- _The data_:
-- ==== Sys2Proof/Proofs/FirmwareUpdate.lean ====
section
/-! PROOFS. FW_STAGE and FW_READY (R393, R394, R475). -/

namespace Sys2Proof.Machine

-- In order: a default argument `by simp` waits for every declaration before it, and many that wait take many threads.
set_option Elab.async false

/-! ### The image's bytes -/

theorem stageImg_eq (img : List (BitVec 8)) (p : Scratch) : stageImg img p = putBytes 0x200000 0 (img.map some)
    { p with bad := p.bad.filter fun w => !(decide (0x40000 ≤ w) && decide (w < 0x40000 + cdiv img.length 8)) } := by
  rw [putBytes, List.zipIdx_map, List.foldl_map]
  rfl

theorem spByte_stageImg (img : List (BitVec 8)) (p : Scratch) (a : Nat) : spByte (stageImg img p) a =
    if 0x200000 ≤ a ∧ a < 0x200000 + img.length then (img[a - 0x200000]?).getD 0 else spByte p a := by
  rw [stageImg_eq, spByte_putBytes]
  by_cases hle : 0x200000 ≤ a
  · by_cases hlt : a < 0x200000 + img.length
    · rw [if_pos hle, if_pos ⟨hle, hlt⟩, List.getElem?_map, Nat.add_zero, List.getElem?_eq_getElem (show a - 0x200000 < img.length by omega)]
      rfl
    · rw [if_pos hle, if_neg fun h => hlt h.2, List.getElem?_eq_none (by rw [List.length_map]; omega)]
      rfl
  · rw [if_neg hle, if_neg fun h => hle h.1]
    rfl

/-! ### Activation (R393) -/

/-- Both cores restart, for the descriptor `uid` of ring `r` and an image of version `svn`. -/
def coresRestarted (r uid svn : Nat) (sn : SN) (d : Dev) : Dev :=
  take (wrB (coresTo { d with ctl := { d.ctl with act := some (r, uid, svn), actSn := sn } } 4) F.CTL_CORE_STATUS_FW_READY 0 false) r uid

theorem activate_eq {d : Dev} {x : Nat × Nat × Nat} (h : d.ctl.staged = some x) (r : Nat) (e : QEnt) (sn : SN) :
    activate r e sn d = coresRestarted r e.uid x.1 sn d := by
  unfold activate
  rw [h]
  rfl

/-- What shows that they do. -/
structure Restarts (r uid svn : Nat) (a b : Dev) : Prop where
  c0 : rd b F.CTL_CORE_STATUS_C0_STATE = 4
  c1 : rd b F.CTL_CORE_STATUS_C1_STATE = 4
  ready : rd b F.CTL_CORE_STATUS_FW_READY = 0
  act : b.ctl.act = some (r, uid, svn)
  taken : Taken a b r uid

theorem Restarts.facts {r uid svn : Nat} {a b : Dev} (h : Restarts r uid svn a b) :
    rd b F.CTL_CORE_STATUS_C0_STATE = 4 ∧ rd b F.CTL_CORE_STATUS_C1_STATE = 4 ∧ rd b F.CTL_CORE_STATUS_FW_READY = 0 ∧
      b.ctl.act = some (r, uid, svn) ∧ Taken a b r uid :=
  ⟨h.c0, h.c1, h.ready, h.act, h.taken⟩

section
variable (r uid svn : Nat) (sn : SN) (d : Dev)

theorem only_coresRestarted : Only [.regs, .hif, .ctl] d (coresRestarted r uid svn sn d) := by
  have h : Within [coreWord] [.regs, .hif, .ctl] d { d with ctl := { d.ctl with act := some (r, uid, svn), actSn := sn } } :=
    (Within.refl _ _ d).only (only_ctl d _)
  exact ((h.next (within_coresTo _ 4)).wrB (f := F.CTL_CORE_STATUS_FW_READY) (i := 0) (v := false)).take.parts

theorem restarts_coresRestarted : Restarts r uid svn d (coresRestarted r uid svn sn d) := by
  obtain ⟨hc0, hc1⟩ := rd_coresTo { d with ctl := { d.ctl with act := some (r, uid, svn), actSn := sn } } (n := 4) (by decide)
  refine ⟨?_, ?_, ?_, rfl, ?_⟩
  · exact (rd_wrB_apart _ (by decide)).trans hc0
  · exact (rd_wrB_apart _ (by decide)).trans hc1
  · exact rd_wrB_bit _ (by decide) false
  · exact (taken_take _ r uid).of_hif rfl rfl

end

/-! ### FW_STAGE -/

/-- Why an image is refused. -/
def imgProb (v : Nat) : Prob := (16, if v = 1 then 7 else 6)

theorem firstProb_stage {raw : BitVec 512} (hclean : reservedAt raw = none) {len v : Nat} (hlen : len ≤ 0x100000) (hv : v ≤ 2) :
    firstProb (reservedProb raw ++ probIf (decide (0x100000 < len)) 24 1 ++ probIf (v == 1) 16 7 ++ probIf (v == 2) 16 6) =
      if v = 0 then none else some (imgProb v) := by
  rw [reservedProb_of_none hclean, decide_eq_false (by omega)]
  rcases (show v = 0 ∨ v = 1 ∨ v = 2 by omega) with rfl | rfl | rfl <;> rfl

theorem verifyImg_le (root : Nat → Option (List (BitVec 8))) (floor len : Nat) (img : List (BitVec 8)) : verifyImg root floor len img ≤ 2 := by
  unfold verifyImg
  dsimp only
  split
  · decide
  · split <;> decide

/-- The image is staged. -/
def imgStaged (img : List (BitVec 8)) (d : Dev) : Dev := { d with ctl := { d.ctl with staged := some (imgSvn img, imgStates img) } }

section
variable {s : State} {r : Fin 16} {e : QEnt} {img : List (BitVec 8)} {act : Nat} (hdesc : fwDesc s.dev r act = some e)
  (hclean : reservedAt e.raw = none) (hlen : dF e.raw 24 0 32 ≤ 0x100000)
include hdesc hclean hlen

- _Your objective_: Search the entries for "then" and copy each matching line.

- _Expected output_:
    if 0x200000 ≤ a ∧ a < 0x200000 + img.length then (img[a - 0x200000]?).getD 0 else spByte p a := by
def imgProb (v : Nat) : Prob := (16, if v = 1 then 7 else 6)
      if v = 0 then none else some (imgProb v) := by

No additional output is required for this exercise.